EXERCISE DIRECTIONS
The answer should be each line from the entries below that has the word "instruction" in it.

Saved data entries:

▬▬▬▬▬▬▬▬▬▬

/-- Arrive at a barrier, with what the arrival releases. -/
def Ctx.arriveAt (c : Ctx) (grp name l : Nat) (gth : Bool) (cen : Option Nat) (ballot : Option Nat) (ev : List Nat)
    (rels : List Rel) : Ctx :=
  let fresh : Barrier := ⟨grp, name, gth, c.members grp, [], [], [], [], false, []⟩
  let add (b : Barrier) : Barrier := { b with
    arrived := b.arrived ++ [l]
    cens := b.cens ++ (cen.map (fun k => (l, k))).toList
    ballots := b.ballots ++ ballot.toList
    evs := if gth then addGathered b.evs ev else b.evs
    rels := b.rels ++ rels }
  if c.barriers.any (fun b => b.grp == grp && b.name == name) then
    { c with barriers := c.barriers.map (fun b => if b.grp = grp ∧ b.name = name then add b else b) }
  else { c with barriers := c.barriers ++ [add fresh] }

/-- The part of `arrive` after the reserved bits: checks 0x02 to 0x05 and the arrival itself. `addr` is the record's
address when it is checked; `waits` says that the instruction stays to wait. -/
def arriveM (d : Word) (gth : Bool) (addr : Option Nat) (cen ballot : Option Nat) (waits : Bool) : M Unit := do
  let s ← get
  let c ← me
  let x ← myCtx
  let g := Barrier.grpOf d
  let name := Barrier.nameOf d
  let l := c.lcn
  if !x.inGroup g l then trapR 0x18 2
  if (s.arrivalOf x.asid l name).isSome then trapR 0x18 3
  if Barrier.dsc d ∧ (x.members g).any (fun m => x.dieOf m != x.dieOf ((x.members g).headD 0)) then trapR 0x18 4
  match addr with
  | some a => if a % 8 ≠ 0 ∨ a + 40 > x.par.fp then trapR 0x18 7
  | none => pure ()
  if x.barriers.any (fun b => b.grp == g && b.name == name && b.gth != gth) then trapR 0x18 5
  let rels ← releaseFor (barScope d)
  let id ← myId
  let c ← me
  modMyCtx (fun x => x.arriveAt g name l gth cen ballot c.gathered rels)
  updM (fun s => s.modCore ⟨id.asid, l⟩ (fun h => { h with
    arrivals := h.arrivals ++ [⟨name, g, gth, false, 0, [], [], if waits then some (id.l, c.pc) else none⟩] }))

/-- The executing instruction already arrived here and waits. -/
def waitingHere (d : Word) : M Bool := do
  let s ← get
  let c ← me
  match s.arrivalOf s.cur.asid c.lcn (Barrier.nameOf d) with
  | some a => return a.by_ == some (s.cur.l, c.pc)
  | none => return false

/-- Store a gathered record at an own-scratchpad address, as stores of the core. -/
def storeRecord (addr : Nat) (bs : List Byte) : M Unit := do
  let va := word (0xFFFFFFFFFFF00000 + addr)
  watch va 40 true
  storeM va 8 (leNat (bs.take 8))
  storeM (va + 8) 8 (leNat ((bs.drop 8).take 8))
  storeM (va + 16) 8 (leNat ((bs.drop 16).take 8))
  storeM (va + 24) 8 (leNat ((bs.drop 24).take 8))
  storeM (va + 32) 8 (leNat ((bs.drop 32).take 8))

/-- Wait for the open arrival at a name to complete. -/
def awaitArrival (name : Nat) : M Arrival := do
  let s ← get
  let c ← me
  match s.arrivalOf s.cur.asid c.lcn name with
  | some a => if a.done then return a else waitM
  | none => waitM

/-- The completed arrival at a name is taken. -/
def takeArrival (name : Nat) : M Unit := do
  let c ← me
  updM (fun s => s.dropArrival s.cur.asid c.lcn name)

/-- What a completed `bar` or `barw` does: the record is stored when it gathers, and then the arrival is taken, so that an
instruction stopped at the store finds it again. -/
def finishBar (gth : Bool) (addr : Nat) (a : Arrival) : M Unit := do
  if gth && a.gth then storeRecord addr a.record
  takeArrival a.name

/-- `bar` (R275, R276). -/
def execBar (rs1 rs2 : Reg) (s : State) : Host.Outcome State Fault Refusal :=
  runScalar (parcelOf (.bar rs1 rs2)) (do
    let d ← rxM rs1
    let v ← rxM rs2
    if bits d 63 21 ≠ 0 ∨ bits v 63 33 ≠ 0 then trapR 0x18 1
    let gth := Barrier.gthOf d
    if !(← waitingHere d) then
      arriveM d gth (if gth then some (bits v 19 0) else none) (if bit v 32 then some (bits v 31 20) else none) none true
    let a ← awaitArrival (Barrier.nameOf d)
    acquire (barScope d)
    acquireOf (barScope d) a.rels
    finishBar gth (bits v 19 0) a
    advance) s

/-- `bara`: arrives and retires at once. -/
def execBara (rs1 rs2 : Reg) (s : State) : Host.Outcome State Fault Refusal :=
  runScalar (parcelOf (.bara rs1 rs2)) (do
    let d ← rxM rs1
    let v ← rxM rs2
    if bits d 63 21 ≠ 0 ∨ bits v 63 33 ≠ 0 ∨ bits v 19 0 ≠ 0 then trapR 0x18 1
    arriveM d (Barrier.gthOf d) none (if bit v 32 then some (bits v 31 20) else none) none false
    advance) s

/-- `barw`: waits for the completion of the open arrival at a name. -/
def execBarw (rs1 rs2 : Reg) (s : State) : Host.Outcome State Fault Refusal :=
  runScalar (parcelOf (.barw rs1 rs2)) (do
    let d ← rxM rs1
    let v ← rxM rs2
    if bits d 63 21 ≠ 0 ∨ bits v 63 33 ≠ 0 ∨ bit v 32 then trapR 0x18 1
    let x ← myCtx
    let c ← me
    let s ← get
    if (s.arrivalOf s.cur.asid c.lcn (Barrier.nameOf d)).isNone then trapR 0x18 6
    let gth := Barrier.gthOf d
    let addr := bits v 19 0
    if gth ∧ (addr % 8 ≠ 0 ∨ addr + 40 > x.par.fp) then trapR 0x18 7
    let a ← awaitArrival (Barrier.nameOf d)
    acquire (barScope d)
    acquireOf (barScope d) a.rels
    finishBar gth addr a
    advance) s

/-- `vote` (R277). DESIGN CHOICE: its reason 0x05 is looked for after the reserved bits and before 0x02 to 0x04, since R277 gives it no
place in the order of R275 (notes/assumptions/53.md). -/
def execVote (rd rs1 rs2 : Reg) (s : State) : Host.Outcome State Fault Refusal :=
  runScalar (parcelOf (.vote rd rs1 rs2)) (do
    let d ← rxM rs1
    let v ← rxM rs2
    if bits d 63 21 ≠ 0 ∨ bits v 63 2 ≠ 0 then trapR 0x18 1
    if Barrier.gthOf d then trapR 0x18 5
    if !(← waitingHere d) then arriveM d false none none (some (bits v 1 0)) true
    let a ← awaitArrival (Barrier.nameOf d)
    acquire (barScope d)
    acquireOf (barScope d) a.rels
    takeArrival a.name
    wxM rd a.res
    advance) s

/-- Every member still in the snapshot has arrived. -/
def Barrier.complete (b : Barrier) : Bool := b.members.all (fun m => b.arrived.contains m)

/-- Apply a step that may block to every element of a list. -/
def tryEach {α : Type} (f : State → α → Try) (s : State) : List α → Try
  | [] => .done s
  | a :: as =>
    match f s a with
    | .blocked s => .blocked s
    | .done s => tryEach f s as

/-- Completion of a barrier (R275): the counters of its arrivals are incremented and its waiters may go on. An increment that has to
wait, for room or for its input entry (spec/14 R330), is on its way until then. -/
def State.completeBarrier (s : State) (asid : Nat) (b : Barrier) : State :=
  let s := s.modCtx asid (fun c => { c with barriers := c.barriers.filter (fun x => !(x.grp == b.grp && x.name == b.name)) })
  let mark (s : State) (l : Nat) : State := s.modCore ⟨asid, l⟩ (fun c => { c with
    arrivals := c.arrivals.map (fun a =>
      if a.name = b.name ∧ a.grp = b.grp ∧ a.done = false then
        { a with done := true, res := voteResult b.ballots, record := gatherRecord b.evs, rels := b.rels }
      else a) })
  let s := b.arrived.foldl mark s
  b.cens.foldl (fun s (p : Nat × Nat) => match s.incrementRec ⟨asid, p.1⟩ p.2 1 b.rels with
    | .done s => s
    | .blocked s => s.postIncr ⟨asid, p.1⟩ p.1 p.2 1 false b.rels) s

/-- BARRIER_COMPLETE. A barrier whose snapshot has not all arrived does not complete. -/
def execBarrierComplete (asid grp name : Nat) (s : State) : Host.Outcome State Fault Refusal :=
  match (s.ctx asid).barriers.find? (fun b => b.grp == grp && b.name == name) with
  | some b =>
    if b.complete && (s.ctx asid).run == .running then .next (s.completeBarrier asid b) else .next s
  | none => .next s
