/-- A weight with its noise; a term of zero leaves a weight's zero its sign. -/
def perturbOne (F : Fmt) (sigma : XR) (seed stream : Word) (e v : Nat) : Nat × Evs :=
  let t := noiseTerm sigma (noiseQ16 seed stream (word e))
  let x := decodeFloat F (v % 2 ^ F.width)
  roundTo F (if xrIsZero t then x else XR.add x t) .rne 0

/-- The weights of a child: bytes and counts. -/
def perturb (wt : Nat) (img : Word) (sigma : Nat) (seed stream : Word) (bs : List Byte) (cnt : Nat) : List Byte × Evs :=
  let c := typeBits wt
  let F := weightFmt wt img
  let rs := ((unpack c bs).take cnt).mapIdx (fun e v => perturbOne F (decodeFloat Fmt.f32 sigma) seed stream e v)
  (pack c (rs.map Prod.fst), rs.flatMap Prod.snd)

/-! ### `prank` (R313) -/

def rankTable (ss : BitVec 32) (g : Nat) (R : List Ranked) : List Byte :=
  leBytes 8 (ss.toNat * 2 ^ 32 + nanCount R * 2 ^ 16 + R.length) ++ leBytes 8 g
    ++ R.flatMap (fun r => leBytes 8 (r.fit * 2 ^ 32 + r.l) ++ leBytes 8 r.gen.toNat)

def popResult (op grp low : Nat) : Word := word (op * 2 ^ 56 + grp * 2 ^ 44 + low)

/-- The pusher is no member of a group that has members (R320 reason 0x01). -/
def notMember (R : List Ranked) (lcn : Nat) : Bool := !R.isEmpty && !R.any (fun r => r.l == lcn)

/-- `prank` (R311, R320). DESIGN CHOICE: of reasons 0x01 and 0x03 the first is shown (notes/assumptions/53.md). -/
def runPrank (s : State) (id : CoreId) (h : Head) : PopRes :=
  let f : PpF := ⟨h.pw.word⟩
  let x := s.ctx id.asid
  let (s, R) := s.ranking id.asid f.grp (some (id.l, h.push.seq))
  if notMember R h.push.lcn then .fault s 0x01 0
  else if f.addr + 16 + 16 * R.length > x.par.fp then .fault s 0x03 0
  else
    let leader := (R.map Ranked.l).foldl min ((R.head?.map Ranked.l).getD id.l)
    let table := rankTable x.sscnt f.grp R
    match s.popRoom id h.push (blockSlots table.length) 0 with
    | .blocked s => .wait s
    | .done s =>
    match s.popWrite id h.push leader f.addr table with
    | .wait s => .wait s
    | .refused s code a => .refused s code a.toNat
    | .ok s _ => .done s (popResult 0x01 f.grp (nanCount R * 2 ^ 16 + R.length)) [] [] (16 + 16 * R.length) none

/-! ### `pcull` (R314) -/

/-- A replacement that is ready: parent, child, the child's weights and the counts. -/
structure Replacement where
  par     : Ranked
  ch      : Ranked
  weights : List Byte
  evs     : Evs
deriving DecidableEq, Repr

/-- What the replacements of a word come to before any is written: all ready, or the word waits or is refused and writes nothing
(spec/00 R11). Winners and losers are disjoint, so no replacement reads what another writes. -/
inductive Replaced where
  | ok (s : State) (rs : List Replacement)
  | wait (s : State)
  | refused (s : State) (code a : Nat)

▬▬▬▬▬▬▬▬▬▬

OUTPUT FOR THIS EXERCISE
address when it is checked; `waits` says that the instruction stays to wait. -/
/-- The executing instruction already arrived here and waits. -/
instruction stopped at the store finds it again. -/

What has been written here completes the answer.